We reviewed the angiograms in the 2 groups for neovascularization (NV) and other abnormal vascular patterns both in the periphery and the posterior pole.

Main Outcome Measures:

FA findings including NV, peripheral and macular vascular abnormalities.

Results:

Forty eyes of 20 infants were included in the IVB group and 16 eyes of 8 infants in the untreated group. Median gestational age was similar in the 2 groups (24.5 & 24.7 weeks respectively; p = 0.44) as was the median birth weight (648.5 & 560.0 g respectively; p=0.26). Median post-menstrual age at the time of FA was 65.1 and 83.9 weeks respectively (p = 0.0002).
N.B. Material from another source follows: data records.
-- ==== Sys2Proof/Machine/Modes.lean ====
section
/-! DEFINITION. Block modes and resets (chapter 16): the transitions, drain, SAFESTOP, and the cold, warm and field-wake
resets. -/

namespace Sys2Proof.Machine

/-! Steward sources and the fuse-free facts of the modes. -/

/-- The steward raises a source in the field that STW.CTL.EVF names; for an absent field the fumarole takes it (R474). -/
def stwRaise (s : Nat) (b : Blk) : Blk :=
  let f := fld (reg b (aB 0x140)) 11 3
  if nFields b ≤ f then fumarole f s true b else raise f s b

/-- FSTAT.BUSY (R52, R484; log entry 20): decided slots whose release has begun have not all been emitted. -/
def busyOf (b : Blk) (f : Nat) : Bool := !((fieldOf b f).pipe.isEmpty)

/-- Some powered field has FEN or BUSY at 1 (R481). -/
def slotsActive (b : Blk) : Bool := (List.range (nFields b)).any (fun f => powered b f && (fenBit b f || busyOf b f))

/-- Some powered field has BUSY at 1 (R484). -/
def anyBusy (b : Blk) : Bool := (List.range (nFields b)).any (fun f => powered b f && busyOf b f)

/-- Every engine has RUN = 0 (R481). -/
def allStopped (b : Blk) : Bool := (List.range (nEngines b)).all (fun e => !(runBit b e))

/-- BLK.MODESTAT.PEND: a transition, drain, wake or self-test is in progress (R495). -/
def modePend (b : Blk) : Bool :=
  b.md.warm || b.md.drainTo.isSome || decide (modeOf b = 7) || b.md.watchEntry || decide (modeOf b = 10) ||
  (decide (modeOf b = 9) && b.md.wakeReq)

/-- The mode that WATCH leaves for (R487, R495). -/
def wakeMode (b : Blk) : Nat :=
  let w := fld (reg b (aB 0x004)) 0 2
  if w = 0 then 5 else if w = 1 then 4 else 2

/-- BLK.MODEREQ as it reads (R495): the mode being worked toward, or MODE when none. -/
def modeReqRead (b : Blk) : Nat :=
  match b.md.drainTo with
  | some t => t
  | none => if b.md.watchEntry then 9 else if modeOf b = 9 ∧ b.md.wakeReq = true then wakeMode b else modeOf b

/-! Stopping engines. -/

/-- A write of RUN = 0 (R213): the engine stops at the boundary and MCHK clears. -/
def runClear (e : Nat) (b : Blk) : Blk :=
  clrReg (aE e 0x00) 0x800 (onEng e (fun x => { x with mchk := false }) b)

/-- In SAFESTOP a field that is at level 0 stops its engines (R489). -/
def stopAtZero (f : Nat) (b : Blk) : Blk :=
  if modeOf b = 11 ∧ levelOf b f = 0 then each (fun k b => runClear (8 * f + k) b) (List.range 8) b else b

/-! Links in training (R115, R119). -/

/-- The link is enabled and its role is not 3 (R110, R115). -/
def linkOn (b : Blk) (l : Nat) : Bool := bit (reg b (aL l 0)) 0 && decide (fld (reg b (aL l 0)) 2 2 ≠ 3)

/-- Link l raises its source of a kind (R119). -/
def linkRaise (l kind : Nat) (b : Blk) : Blk := raise (l / 12) (384 + 4 * (l % 12) + kind) b

/-- Link l changes state; every change raises the kind-0 source (R115). -/
def linkState (l st : Nat) (b : Blk) : Blk :=
  if (linkOf b l).st = st then b else linkRaise l 0 (onLink l (fun x => { x with st := st }) b)

/-- Link l enters TRAIN: it searches for word lock again, and LAT clears (R115, R117). -/
def linkTrain (l : Nat) (b : Blk) : Blk :=
  let b := onLink l (fun x => { x with phase := 0, run := 0, fresh := true, quiet := 0, part := none, tail := false }) (setReg (aL l 2) 0 b)
  linkState l 1 b

/-- On entry to LINKUP every enabled link trains; a link in FAULT waits for RETRAIN (R114, R115). -/
def linksTrain (b : Blk) : Blk :=
  each (fun l b => if linkOn b l && decide ((linkOf b l).st ≠ 3) then linkTrain l b else b) (List.range (nLinks b)) b

/-! Entering a mode. -/

/-- FCFG.FEN has gone to 0: where it was in effect, the clearing takes effect at the next boundary, whatever is written before
then (R52, R578). -/
def fenCleared (f : Nat) (b : Blk) : Blk := onField f (fun g => { g with fenDrop := g.fenEff }) b

/-- Clear FCFG.FEN in every field (R484, R489). -/
def clearFens (b : Blk) : Blk := each (fun f b => fenCleared f (clrReg (aF f 0x000) 1 b)) (List.range (nFields b)) b

/-- TB.STAT.LOCK and ACQ on a change from mode `old` to `m` (R577, R64): LOCK survives only LOCKED to DRAIN and the entry to
HOLD from either; ACQ is 1 throughout ACQUIRE. -/
def lockOnChange (old m : Nat) (b : Blk) : Blk :=
  let keep := (old = 6 ∨ old = 7 ∨ old = 5) ∧ (m = 6 ∨ m = 7 ∨ m = 8)
  let b := if keep then b else clrReg (aB 0x041) 1 b
  if m = 5 then orReg (aB 0x041) 2 (onTb (fun t => { t with run := 0, first := true, misses := 0 }) b)
  else clrReg (aB 0x041) 2 b

/-- The block changes mode (R481, R495): PREV, LOCK and ACQ, the targets of ACQUIRE (R388), STRESULT on entry to SELFTEST
(R488), and source 485. In every mode but WATCH and SAFESTOP the field clocks run (R479, R487). -/
def enterMode (m : Nat) (b : Blk) : Blk :=
  let old := modeOf b
  let b := setReg (aB 0x000) (BitVec.ofNat 14 (16 * old + m)) b
  let b := lockOnChange old m b
  let b := if m = 5 then targetFull b else b
  let b := if m = 10 then setReg (aB 0x00A) 0 b else b
  let b := if m = 3 ∧ old ≠ 3 then linksTrain b else b
  let b := if m = 9 ∨ m = 11 then b else { b with fields := mapAll (fun g => { g with clk := true }) b.fields }
  if old = m then b else stwRaise 485 b

/-- SLEEPLO counts on while the block is in WATCH (R362): by a free number, the saturation being an event of its own (log entry 118). -/
def sleepOn (b : Blk) : Blk :=
  if modeOf b = 9 then
    let n := takeFree b
    onMd (fun m => { m with sleep := max m.sleep (min (2 ^ 28 - 2) (m.sleep + Config.freeSleep n.1)) }) n.2
  else b

/-- Entry to SAFESTOP (R489); with `kill`, every level drops to 0 at once (R388). -/
def safeStop (kill : Bool) (b : Blk) : Blk :=
  let b := sleepOn b
  let b := if kill then
      orReg (aB 0x005) 0x40 (orReg (aB 0x0C1) 0x20
        (each (fun f b => setLevel f 0 b) (List.range (nFields b)) b))
    else b
  let b := targetNone (clearFens b)
  let b := onMd (fun m => { m with drainTo := none, drainWait := false, watchEntry := false }) b
  let b := if modeOf b = 11 then b else enterMode 11 b
  each stopAtZero (List.range (nFields b)) b
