/-- A word that is no training word reaches the link (R115): what is left to do with it when the link is, or goes, UP. -/
def rxOther (l : Nat) (up : Blk → Blk) (b : Blk) : Blk :=
  let b := rxWord l b
  let x := linkOf b l
  if x.st = 2 then up b
  else if x.st = 1 then
    let b := onLink l (fun x => { x with run := 0 }) b
    if roleOf b l = 1 ∧ x.phase = 2 then up (linkUp l b) else b
  else b

/-- The words of a frame are in their kinds. -/
def wireShape (w : WireFrame) : Bool :=
  decide (wKind w.hdr = 1) && w.pay.all (fun x => decide (wKind x = 2)) &&
  (match w.trl with
   | some t => decide (wKind t = 3)
   | none => true)

/-- A further word reaches a frame that is open: a payload word joins it, a trailer closes it, idle words are skipped, and a word
of a reserved KIND neither opens nor closes a frame (R92). -/
def openWord (l : Nat) (p : Part) (w : BitVec 64) (b : Blk) : Blk :=
  let h := wBody p.frame.hdr
  if wKind w = 0 then b
  else if wKind w = 2 then
    if payLimit b l < p.frame.pay.length then b
    else
      let q : Part := { p with frame := { p.frame with pay := p.frame.pay ++ [w] } }
      onLink l (fun x => { x with part := some q }) (if p.frame.pay.length < payLimit b l then rxPayload l (hType h) [w] b else b)
  else if wKind w = 3 then rxTrailer l p.port h p.frame.pay (wBody w) (onLink l (fun x => { x with part := none }) b)
  else linkFlag l 0x10 b

/-- A word that comes with no header: outside any frame (R92, R112, R115), or in the frame that is open. -/
def strayWord (l : Nat) (w : BitVec 64) (b : Blk) : Blk :=
  match (linkOf b l).part with
  | some p => openWord l p w b
  | none =>
    if wKind w = 0 then b
    else if wKind w = 3 then creditReturn l (tCredit (wBody w)) (linkFlag l 0x10 b)
    else linkFlag l 0x10 b

/-! Transmission (R110, R112, R113). -/

/-- Send one frame on link l; with LOOP the receive side takes its words (R127). -/
def transmit (l : Nat) (x : Frame) (b : Blk) : Blk :=
  let k := linkOf b l
  let credit := if roleOf b l = 1 then min k.owed 511 else 0
  let b := onLink l (fun k => { k with txseq := k.txseq + 1, owed := k.owed - credit, lastTx := some (x, k.txseq, credit) }) b
  if linkLoop b l ∧ rxLive b l = true then rxOther l (rxFrame l (frameWords x k.txseq credit)) b else b

/-- A frame can start on link l: it can be sent, and the READY words after UP have gone out (R115). -/
def canStart (b : Blk) (l : Nat) : Bool := canSend b l && !((linkOf b l).tail)

/-- The peer's ID as last received (R127). -/
def peerId (b : Blk) (l : Nat) : BitVec 16 := (reg b (aL l 4)).extractLsb' 12 2 ++ reg b (aL l 3)

/-- An IDLE frame returns owed credits (R112). -/
def creditIdleEff (l : Nat) (b : Blk) : Blk :=
  let b := linkSettle l b
  if canStart b l ∧ roleOf b l = 1 ∧ 0 < (linkOf b l).owed then
    transmit l { typ := 0, dest := peerId b l, src := ownId b, tag := b.tb.slot, hop := 0, bc := false, pay := [] } b
  else b

/-- FAB.CREDTHR.THRESH, with 0 counting as 1 (R126). -/
def creditThr (b : Blk) : Nat := max 1 (fld (reg b (aB 0x18D)) 0 9)

/-- Owed credits that reach THRESH trigger an IDLE frame where no frame waits to take them along (R112; log entry 105). -/
def creditAuto (l : Nat) (b : Blk) : Blk :=
  if creditThr b ≤ (linkOf b l).owed ∧ (linkOf b l).txq.isEmpty = true then creditIdleEff l b else b

/-- The frame at the head of the link's queue starts when the credits cover it (R112); where it came in on a link, its words leave
that link's receive buffer. -/
def frameTransmitEff (l : Nat) (b : Blk) : Blk :=
  let b := linkSettle l b
  if canStart b l then
    match (linkOf b l).txq with
    | [] => b
    | x :: r =>
      if roleOf b l = 1 ∧ credOf b l < frameLen x then b
      else
        let b := onLink l (fun k => { k with txq := r }) b
        let b := transmit l x (if roleOf b l = 1 then setCred l (credOf b l - frameLen x) b else b)
        match x.hold with
        | some (k, id) => creditAuto k (freeFrame k id b)
        | none => b
  else b

/-- A frame whose type lies in lo to hi arrives on the pins of link l. -/
def rxRow (lo hi l : Nat) (w : WireFrame) (b : Blk) : Blk :=
  let typ := hType (wBody w.hdr)
  if rxLive b l ∧ linkLoop b l = false ∧ wireShape w = true ∧ lo ≤ typ ∧ typ ≤ hi then creditAuto l (rxOther l (rxFrame l w) b)
  else b

/-! Writes of L.CTL (R115, R118, R127). -/

def linkCtlWrite (l : Nat) (v : BitVec 14) (b : Blk) : Blk :=
  let was := linkOn b l
  let b := plainWrite (aL l 0) v (linkSettle l b)
  if linkOn b l = false then onLink l (fun x => { x with quiet := 0 }) (linkDown l b)
  else if bit v 8 ∨ (was = false ∧ modeOf b = 3) then linkRetrain l b
  else b

/-- A slot boundary at the link: silence is judged (R115). -/
def linkBoundary (l : Nat) (b : Blk) : Blk :=
  let b := linkSettle l b
  let x := linkOf b l
  if (x.st = 1 ∨ x.st = 2) ∧ roleOf b l ≠ 2 ∧ linkLoop b l = false then onLink l (fun x => { x with quiet := x.quiet + 1 }) b
  else b

/-! The commands. -/

def execHitFrame (l : Nat) (w : WireFrame) (s : State) := run (rxRow 1 1 l w) s
def execRunFrame (l : Nat) (w : WireFrame) (s : State) := run (rxRow 2 2 l w) s
def execRuncFrame (l : Nat) (w : WireFrame) (s : State) := run (rxRow 3 3 l w) s
def execPrimFrame (l : Nat) (w : WireFrame) (s : State) := run (rxRow 4 4 l w) s
def execDecisionFrame (l : Nat) (w : WireFrame) (s : State) := run (rxRow 5 5 l w) s
def execDoorbellFrame (l : Nat) (w : WireFrame) (s : State) := run (rxRow 6 6 l w) s
def execCmdFrame (l : Nat) (w : WireFrame) (s : State) := run (rxRow 7 7 l w) s
def execReplyFrame (l : Nat) (w : WireFrame) (s : State) := run (rxRow 8 8 l w) s
def execStatusFrame (l : Nat) (w : WireFrame) (s : State) := run (rxRow 9 9 l w) s
def execTimeFrame (l : Nat) (w : WireFrame) (s : State) := run (rxRow 10 10 l w) s
def execTraceFrame (l : Nat) (w : WireFrame) (s : State) := run (rxRow 11 11 l w) s
def execIdleFrame (l : Nat) (w : WireFrame) (s : State) := run (rxRow 0 0 l w) s
/-- R96: types 12 to 31. -/
def execBadtypeFrame (l : Nat) (w : WireFrame) (s : State) := run (rxRow 12 31 l w) s

/-- R114, R115; with LOOP the link hears its own training words alone (R127). -/
def execTrainingWord (l : Nat) (w : BitVec 64) (s : State) :=
  run (fun b =>
    if rxLive b l ∧ wKind w = 4 ∧ (linkLoop b l = false ∨ isOwnTraining b l (wBody w) = true) then rxTraining l (wBody w) b
    else b) s

/-- R92: KIND 0, 2, 3 and the reserved kinds. -/
def execWordOutsideFrame (l : Nat) (w : BitVec 64) (s : State) :=
  run (fun b =>
    if rxLive b l ∧ linkLoop b l = false ∧ wKind w ≠ 1 ∧ wKind w ≠ 4 then creditAuto l (rxOther l (strayWord l w) b) else b) s

/-- R115: the link has seen five boundaries since its last word. -/
def execLinkSilenceDown (l : Nat) (s : State) := run (linkSettle l) s

/-- R115: an output link has sent its training words, or a fabric link the READY words after UP (log entry 106). -/
def execTrainingWordsSent (l : Nat) (s : State) :=
  run (fun b =>
    if l < nLinks b ∧ linkOn b l = true ∧ roleOf b l = 2 ∧ (linkOf b l).st = 1 then linkUp l b
    else if l < nLinks b ∧ roleOf b l = 1 then onLink l (fun x => { x with tail := false }) b
    else b) s

def execFrameTransmit (l : Nat) (s : State) := run (frameTransmitEff l) s
def execCreditIdleSend (l : Nat) (s : State) := run (creditIdleEff l) s

/-- R104: STATPER sweeps have passed since the last STATUS frame. -/
def statusDue (b : Blk) : Bool := decide (0 < (reg b (aB 0x18E)).toNat) && decide ((reg b (aB 0x18E)).toNat ≤ b.statCnt)

/-- Send the STATUS frame that is due. -/
def statusSendEff (b : Blk) : Blk := if statusDue b then sendStatus { b with statCnt := 0 } else b

def execStatusSend (s : State) := run statusSendEff s

end Sys2Proof.Machine
end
Review of angiograms demonstrated NV in 30.0% and 37.5% in the IVB and untreated cohorts, respectively (p=0.75). Abnormal vascular patterns in the periphery were similar in both groups (100.0%) while posterior pole finding of vessels encroaching onto the fovea were more prevalent in the IVB cohort (65.0% vs 25.0%; p=0.009).

Conclusion:

FA after bevacizumab for ROP reveals abnormal vascular patterns in all eyes and NV in approximately one-third. Similar abnormal vascular patterns on FA are seen at a similar prevalence after spontaneous regression of ROP. These findings suggest that the abnormal vascular patterns identified by FA in patients with ROP result from the disease process itself rather than as a result of exposure to anti-VEGF medications..


Intravitreal bevacizumab (IVB) for retinopathy of prematurity (ROP) has been widely utilized since the publication of BEAT-ROP in 2011.1 Persistent avascular retina after IVB is common.2, 3 Late recurrence of ROP has been reported after IVB and is thought to be driven by hypoxic avascular peripheral retina.4-6 The long-term risk of late recurrence is unknown. At our institution, persistent avascular retina is imaged with FA and treated with laser when vessels do not extend into zone 3 by 60 weeks post-menstrual age (PMA).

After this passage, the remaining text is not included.